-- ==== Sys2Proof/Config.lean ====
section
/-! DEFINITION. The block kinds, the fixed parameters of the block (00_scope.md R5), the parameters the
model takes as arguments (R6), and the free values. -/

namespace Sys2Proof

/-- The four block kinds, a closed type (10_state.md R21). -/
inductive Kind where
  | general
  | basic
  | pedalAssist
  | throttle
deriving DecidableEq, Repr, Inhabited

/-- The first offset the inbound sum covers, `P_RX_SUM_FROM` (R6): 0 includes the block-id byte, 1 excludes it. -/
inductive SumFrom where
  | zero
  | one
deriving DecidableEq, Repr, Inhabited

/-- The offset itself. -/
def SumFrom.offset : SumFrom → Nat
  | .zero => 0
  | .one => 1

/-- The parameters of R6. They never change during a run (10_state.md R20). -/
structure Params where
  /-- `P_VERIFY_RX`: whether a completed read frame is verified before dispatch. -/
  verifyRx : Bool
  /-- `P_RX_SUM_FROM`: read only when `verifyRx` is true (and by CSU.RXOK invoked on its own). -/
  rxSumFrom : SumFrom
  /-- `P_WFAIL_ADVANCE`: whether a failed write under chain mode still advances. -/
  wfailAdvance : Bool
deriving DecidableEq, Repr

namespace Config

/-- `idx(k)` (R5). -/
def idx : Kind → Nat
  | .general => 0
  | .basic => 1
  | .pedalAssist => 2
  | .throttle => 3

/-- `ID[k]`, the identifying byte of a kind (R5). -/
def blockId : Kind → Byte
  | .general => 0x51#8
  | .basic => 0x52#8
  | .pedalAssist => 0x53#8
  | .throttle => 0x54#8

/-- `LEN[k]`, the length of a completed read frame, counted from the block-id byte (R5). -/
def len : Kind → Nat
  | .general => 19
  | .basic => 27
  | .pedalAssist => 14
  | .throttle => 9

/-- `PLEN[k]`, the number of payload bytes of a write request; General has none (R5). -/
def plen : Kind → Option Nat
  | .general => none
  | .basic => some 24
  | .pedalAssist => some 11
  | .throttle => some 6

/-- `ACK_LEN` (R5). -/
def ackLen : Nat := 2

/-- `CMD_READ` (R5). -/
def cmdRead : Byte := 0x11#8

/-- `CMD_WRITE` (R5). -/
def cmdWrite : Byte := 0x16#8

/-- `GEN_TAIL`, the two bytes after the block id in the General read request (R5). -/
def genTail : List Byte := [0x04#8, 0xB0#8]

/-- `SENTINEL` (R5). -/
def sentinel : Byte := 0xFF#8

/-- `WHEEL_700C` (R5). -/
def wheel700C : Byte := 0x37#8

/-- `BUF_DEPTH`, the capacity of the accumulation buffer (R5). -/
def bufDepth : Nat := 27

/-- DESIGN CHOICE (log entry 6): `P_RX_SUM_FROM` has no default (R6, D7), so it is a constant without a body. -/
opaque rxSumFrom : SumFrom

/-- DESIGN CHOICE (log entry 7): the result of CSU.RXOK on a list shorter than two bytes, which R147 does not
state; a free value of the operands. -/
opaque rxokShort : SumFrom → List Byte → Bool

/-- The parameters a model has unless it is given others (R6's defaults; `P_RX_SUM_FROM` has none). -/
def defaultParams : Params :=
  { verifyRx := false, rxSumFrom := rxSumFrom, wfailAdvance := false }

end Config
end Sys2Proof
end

--

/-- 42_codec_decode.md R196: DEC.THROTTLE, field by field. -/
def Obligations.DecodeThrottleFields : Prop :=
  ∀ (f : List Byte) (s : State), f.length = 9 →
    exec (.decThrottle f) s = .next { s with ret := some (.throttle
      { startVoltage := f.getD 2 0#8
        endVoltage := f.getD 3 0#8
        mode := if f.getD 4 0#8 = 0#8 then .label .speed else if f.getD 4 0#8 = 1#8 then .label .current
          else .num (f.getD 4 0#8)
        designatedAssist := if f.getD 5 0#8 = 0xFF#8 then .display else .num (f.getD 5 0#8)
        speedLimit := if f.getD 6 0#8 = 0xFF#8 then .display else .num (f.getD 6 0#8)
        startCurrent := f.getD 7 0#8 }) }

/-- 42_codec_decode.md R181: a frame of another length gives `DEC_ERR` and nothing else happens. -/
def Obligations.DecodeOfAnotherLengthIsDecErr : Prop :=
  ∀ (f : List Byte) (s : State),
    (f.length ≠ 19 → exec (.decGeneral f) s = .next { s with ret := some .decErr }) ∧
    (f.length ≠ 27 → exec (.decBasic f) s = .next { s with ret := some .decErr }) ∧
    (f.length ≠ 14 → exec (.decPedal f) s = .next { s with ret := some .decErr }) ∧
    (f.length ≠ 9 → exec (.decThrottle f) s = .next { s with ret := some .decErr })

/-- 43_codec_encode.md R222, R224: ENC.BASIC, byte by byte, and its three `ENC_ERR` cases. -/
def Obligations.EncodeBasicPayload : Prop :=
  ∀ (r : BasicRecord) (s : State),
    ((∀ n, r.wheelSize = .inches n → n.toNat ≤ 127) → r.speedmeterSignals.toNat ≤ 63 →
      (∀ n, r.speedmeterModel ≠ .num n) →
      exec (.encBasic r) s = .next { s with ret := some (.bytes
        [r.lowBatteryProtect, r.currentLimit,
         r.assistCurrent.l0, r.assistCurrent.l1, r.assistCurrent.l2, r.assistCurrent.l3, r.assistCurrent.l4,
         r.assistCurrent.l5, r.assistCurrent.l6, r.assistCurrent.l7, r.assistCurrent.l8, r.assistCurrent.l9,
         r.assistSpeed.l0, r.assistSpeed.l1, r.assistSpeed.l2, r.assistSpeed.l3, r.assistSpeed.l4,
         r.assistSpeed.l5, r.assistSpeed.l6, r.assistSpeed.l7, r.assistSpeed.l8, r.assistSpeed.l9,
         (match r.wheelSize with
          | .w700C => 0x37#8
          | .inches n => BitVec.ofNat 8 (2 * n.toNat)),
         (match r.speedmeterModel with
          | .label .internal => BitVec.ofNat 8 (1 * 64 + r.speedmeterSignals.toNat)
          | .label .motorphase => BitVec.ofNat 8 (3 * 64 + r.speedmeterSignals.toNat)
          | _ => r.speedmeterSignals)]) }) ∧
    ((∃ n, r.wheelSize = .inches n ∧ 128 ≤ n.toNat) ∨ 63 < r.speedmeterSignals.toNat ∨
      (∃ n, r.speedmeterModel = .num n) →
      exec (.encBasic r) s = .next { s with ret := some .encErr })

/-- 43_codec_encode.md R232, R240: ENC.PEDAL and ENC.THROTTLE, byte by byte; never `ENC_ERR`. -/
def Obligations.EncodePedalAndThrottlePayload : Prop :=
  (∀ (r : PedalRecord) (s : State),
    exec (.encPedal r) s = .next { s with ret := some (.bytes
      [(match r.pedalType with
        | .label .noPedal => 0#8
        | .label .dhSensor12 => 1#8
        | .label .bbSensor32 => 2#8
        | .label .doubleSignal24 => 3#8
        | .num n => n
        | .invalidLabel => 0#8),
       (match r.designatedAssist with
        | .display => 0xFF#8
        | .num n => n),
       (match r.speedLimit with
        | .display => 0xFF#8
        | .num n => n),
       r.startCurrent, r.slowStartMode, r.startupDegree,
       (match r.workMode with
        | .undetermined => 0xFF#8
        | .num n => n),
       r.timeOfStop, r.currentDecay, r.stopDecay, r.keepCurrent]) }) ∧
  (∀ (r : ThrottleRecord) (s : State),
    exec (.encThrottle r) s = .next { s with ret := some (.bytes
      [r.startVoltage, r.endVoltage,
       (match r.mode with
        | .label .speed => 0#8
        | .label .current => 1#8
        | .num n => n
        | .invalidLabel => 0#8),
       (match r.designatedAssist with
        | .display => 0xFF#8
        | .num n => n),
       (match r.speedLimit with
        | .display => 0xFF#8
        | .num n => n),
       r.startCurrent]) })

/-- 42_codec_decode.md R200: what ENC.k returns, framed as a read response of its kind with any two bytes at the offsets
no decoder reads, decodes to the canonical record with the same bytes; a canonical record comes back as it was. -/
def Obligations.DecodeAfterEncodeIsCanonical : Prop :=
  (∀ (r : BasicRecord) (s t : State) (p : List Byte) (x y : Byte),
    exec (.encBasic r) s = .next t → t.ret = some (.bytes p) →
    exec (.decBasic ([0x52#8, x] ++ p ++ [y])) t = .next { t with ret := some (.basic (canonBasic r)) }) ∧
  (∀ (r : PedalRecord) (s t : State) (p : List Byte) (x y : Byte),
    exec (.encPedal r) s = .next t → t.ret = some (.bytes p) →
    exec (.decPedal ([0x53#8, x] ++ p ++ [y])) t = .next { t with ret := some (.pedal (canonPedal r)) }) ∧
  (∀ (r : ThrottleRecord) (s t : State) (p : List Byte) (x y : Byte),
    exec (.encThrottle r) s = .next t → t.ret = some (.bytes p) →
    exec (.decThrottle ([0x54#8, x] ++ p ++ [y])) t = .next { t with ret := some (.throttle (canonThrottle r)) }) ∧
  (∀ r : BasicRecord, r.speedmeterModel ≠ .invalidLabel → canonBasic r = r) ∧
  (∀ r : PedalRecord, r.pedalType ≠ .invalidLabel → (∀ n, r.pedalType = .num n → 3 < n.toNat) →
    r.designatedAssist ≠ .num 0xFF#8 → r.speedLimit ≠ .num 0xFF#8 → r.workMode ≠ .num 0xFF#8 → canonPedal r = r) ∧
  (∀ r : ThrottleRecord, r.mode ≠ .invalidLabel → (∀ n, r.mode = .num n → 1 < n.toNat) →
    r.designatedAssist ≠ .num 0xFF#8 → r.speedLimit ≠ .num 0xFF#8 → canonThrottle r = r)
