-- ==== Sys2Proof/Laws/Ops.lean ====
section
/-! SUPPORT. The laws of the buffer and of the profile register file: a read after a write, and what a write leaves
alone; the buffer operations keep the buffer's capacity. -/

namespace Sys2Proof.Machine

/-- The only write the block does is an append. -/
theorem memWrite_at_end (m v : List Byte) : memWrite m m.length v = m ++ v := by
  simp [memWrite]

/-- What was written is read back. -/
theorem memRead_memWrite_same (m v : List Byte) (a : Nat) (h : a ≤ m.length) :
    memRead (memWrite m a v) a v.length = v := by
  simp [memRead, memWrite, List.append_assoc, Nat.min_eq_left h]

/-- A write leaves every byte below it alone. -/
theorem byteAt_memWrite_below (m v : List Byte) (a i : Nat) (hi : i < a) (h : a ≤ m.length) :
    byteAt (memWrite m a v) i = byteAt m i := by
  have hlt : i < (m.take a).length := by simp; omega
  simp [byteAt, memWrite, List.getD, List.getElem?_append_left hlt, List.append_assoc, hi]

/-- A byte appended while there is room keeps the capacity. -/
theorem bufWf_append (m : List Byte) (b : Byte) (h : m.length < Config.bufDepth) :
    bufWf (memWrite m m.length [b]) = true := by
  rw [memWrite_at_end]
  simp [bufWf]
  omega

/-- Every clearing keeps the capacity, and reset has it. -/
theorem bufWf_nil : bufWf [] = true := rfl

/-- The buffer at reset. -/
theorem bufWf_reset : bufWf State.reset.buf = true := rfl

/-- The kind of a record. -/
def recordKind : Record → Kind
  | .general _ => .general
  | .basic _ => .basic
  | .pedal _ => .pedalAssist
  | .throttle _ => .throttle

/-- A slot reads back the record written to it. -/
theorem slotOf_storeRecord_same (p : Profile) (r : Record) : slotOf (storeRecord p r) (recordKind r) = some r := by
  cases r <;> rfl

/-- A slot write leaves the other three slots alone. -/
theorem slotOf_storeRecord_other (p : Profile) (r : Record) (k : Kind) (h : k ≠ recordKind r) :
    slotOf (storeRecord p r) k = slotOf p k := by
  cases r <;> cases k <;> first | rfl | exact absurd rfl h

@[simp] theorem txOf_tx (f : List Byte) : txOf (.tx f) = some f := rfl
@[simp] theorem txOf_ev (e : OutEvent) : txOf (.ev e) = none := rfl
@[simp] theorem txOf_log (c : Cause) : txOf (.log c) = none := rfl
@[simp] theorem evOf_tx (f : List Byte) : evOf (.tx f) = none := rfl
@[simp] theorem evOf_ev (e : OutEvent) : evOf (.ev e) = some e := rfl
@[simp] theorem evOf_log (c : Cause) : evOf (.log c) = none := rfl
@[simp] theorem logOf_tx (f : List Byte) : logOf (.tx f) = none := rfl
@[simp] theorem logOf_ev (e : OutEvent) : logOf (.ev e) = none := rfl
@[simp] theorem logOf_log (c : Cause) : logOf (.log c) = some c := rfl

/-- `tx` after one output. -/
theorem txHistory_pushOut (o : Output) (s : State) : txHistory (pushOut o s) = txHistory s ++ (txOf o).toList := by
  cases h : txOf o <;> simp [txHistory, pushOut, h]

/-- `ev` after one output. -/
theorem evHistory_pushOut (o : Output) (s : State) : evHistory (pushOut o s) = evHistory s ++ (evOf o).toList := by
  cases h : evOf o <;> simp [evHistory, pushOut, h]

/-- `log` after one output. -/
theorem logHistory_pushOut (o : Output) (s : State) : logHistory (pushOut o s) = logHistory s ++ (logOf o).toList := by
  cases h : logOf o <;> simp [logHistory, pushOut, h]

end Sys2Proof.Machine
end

...

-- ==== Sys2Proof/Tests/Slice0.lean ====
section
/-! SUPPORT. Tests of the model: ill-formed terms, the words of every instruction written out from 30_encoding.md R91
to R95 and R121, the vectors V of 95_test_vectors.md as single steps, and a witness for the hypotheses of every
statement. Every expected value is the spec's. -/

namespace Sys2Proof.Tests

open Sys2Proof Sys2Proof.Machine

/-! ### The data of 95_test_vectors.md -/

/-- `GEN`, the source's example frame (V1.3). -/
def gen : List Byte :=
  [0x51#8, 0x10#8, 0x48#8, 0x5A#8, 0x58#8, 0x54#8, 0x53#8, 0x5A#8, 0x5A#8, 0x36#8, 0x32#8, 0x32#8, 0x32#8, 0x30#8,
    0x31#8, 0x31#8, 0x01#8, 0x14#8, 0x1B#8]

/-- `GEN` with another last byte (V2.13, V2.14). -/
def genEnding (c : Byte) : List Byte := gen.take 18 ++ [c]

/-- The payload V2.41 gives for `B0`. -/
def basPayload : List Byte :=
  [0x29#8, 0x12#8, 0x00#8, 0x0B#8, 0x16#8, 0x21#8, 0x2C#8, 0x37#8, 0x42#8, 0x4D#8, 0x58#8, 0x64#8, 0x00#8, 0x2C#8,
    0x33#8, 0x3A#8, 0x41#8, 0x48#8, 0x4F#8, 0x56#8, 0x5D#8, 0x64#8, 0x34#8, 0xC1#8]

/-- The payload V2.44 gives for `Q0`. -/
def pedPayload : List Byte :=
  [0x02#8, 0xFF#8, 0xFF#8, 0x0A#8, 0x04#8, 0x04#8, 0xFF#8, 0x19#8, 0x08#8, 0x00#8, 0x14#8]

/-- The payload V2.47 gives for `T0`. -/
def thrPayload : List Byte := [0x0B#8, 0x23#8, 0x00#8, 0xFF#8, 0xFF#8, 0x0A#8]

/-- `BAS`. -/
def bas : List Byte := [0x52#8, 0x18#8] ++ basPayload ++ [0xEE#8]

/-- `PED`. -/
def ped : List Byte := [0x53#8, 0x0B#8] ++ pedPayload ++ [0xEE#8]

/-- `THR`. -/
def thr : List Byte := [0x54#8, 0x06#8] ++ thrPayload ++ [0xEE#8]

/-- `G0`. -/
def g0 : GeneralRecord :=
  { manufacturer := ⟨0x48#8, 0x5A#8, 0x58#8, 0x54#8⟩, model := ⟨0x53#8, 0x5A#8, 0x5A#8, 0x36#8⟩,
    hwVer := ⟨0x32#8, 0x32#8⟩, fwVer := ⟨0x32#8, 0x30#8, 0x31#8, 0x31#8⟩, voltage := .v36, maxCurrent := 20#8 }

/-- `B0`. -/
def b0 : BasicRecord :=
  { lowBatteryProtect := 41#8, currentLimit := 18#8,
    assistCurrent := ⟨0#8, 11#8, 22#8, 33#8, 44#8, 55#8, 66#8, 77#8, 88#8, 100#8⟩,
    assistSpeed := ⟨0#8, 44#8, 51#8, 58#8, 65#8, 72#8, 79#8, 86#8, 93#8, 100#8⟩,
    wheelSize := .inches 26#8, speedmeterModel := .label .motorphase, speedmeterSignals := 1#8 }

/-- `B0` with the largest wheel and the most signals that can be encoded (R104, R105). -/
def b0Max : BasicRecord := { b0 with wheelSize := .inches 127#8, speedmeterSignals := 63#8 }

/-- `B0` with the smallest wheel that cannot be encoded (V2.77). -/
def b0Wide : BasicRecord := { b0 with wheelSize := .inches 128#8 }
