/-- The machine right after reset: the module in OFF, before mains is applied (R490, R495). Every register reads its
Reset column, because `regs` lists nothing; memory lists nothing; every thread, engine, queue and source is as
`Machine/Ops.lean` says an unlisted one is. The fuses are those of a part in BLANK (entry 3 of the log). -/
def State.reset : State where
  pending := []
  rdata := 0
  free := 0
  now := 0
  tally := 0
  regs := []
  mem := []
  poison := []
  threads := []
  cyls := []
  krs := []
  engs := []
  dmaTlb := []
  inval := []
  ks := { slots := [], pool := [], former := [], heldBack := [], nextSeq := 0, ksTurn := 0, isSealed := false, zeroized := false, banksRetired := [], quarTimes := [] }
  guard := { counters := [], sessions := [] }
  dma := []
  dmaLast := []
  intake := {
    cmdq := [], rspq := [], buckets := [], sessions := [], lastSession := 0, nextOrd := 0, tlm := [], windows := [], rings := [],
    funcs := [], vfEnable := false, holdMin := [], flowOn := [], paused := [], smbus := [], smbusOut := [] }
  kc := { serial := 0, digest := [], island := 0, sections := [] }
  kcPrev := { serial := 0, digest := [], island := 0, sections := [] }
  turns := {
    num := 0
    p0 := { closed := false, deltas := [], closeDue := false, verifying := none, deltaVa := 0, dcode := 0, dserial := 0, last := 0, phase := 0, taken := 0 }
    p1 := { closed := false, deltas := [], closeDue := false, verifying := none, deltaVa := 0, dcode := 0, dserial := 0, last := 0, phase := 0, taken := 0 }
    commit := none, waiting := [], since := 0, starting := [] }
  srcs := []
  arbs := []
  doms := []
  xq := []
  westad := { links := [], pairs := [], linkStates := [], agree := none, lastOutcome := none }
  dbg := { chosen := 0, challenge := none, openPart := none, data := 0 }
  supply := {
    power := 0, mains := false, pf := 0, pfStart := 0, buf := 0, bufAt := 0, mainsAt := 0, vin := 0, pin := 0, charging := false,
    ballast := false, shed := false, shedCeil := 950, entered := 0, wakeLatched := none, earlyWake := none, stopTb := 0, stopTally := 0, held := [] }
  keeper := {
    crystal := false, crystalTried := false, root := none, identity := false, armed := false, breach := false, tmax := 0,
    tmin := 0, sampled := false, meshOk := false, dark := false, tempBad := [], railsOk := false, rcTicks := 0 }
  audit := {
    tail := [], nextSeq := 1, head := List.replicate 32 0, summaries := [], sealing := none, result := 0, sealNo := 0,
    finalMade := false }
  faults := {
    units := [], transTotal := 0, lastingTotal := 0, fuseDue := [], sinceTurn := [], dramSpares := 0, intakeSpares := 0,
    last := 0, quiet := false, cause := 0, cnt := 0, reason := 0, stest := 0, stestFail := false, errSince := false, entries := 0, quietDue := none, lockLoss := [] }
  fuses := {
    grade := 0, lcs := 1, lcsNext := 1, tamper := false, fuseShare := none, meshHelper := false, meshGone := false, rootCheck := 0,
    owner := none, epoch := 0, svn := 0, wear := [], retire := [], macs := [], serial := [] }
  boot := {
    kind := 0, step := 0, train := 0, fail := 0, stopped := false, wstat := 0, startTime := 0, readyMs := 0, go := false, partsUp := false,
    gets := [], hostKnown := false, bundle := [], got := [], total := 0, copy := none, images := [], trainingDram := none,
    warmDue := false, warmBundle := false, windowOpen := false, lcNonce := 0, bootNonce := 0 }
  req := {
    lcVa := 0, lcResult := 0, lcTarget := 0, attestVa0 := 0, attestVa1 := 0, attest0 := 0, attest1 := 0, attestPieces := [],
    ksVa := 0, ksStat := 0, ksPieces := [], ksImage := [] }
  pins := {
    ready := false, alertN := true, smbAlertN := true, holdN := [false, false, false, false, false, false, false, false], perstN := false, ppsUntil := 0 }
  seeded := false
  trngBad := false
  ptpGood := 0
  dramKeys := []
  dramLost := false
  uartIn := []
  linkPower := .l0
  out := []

### Your assignment
An exact, complete copy of the lines above from the one with "the capacity. -/" through the one with "theorem bufWf_nil : bufWf [] = true := rfl" is the whole answer.

### Completed exercise
/-- A byte appended while there is room keeps the capacity. -/
theorem bufWf_append (m : List Byte) (b : Byte) (h : m.length < Config.bufDepth) :
    bufWf (memWrite m m.length [b]) = true := by
  rw [memWrite_at_end]
  simp [bufWf]
  omega

/-- Every clearing keeps the capacity, and reset has it. -/
theorem bufWf_nil : bufWf [] = true := rfl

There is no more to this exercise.